Records contained in a dataset:
|---|

-- ==== Sys2Proof/Machine/Add.lean ====
section
/-! DEFINITION. The Add family (41_add.md). -/

namespace Sys2Proof.Machine

/-- ADD, register form (41_add.md R90). -/
def execAddR (rd rm : Reg) (s : State) : Result := .next (s.combine addWord rd (.reg rm))

/-- ADD, immediate form: the immediate is zero-extended (41_add.md R91). -/
def execAddI (rd : Reg) (imm7 : BitVec 7) (s : State) : Result := .next (s.combine addWord rd (.imm (zext7 imm7)))

end Sys2Proof.Machine
end

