-- ==== Sys2Proof/Machine/Dispatch.lean ====
section
/-! DEFINITION. `Execute(I)` (40_instruction_cycle.md R84): one arm per instruction. -/

namespace Sys2Proof.Machine

def exec (i : Instr) (s : State) : Host.Outcome State Fault Refusal :=
  match i with
  | .addR rd rm => Sys2Proof.Machine.execAddR rd rm s
  | .addI rd imm7 => Sys2Proof.Machine.execAddI rd imm7 s
  | .mulR rd rm => Sys2Proof.Machine.execMulR rd rm s
  | .mulI rd imm7 => Sys2Proof.Machine.execMulI rd imm7 s
  | .xorR rd rm => Sys2Proof.Machine.execXorR rd rm s
  | .xorI rd imm7 => Sys2Proof.Machine.execXorI rd imm7 s
  | .lsrR rd rm => Sys2Proof.Machine.execLsrR rd rm s
  | .lsrI rd imm4 => Sys2Proof.Machine.execLsrI rd imm4 s
  | .asrR rd rm => Sys2Proof.Machine.execAsrR rd rm s
  | .asrI rd imm4 => Sys2Proof.Machine.execAsrI rd imm4 s
  | .rorR rd rm => Sys2Proof.Machine.execRorR rd rm s
  | .rorI rd imm4 => Sys2Proof.Machine.execRorI rd imm4 s
  | .lslR rd rm => Sys2Proof.Machine.execLslR rd rm s
  | .lslI rd imm4 => Sys2Proof.Machine.execLslI rd imm4 s
  | .aslR rd rm => Sys2Proof.Machine.execAslR rd rm s
  | .aslI rd imm4 => Sys2Proof.Machine.execAslI rd imm4 s
  | .rolR rd rm => Sys2Proof.Machine.execRolR rd rm s
  | .rolI rd imm4 => Sys2Proof.Machine.execRolI rd imm4 s
  | .strR rd rm => Sys2Proof.Machine.execStrR rd rm s
  | .strI rd imm7 => Sys2Proof.Machine.execStrI rd imm7 s
  | .push rd => Sys2Proof.Machine.execPush rd s
  | .ldrR rd rm => Sys2Proof.Machine.execLdrR rd rm s
  | .ldrI rd imm7 => Sys2Proof.Machine.execLdrI rd imm7 s
  | .pop rd => Sys2Proof.Machine.execPop rd s

end Sys2Proof.Machine
end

|---|

ASSIGNMENT
Restate the records in full, keeping every word as it is.

REPLY TO THE EXERCISE
-- ==== Sys2Proof/Machine/Add.lean ====
section
/-! DEFINITION. The Add family (41_add.md). -/

namespace Sys2Proof.Machine

/-- ADD, register form (41_add.md R90). -/
def execAddR (rd rm : Reg) (s : State) : Result := .next (s.combine addWord rd (.reg rm))

/-- ADD, immediate form: the immediate is zero-extended (41_add.md R91). -/
def execAddI (rd : Reg) (imm7 : BitVec 7) (s : State) : Result := .next (s.combine addWord rd (.imm (zext7 imm7)))

end Sys2Proof.Machine
end

-- ==== Sys2Proof/Machine/Dispatch.lean ====
section
/-! DEFINITION. `Execute(I)` (40_instruction_cycle.md R84): one arm per instruction. -/

namespace Sys2Proof.Machine

def exec (i : Instr) (s : State) : Host.Outcome State Fault Refusal :=
  match i with
  | .addR rd rm => Sys2Proof.Machine.execAddR rd rm s
  | .addI rd imm7 => Sys2Proof.Machine.execAddI rd imm7 s
  | .mulR rd rm => Sys2Proof.Machine.execMulR rd rm s
  | .mulI rd imm7 => Sys2Proof.Machine.execMulI rd imm7 s
  | .xorR rd rm => Sys2Proof.Machine.execXorR rd rm s
  | .xorI rd imm7 => Sys2Proof.Machine.execXorI rd imm7 s
  | .lsrR rd rm => Sys2Proof.Machine.execLsrR rd rm s
  | .lsrI rd imm4 => Sys2Proof.Machine.execLsrI rd imm4 s
  | .asrR rd rm => Sys2Proof.Machine.execAsrR rd rm s
  | .asrI rd imm4 => Sys2Proof.Machine.execAsrI rd imm4 s
  | .rorR rd rm => Sys2Proof.Machine.execRorR rd rm s
  | .rorI rd imm4 => Sys2Proof.Machine.execRorI rd imm4 s
  | .lslR rd rm => Sys2Proof.Machine.execLslR rd rm s
  | .lslI rd imm4 => Sys2Proof.Machine.execLslI rd imm4 s
  | .aslR rd rm => Sys2Proof.Machine.execAslR rd rm s
  | .aslI rd imm4 => Sys2Proof.Machine.execAslI rd imm4 s
  | .rolR rd rm => Sys2Proof.Machine.execRolR rd rm s
  | .rolI rd imm4 => Sys2Proof.Machine.execRolI rd imm4 s
  | .strR rd rm => Sys2Proof.Machine.execStrR rd rm s
  | .strI rd imm7 => Sys2Proof.Machine.execStrI rd imm7 s
  | .push rd => Sys2Proof.Machine.execPush rd s
  | .ldrR rd rm => Sys2Proof.Machine.execLdrR rd rm s
  | .ldrI rd imm7 => Sys2Proof.Machine.execLdrI rd imm7 s
  | .pop rd => Sys2Proof.Machine.execPop rd s

end Sys2Proof.Machine
end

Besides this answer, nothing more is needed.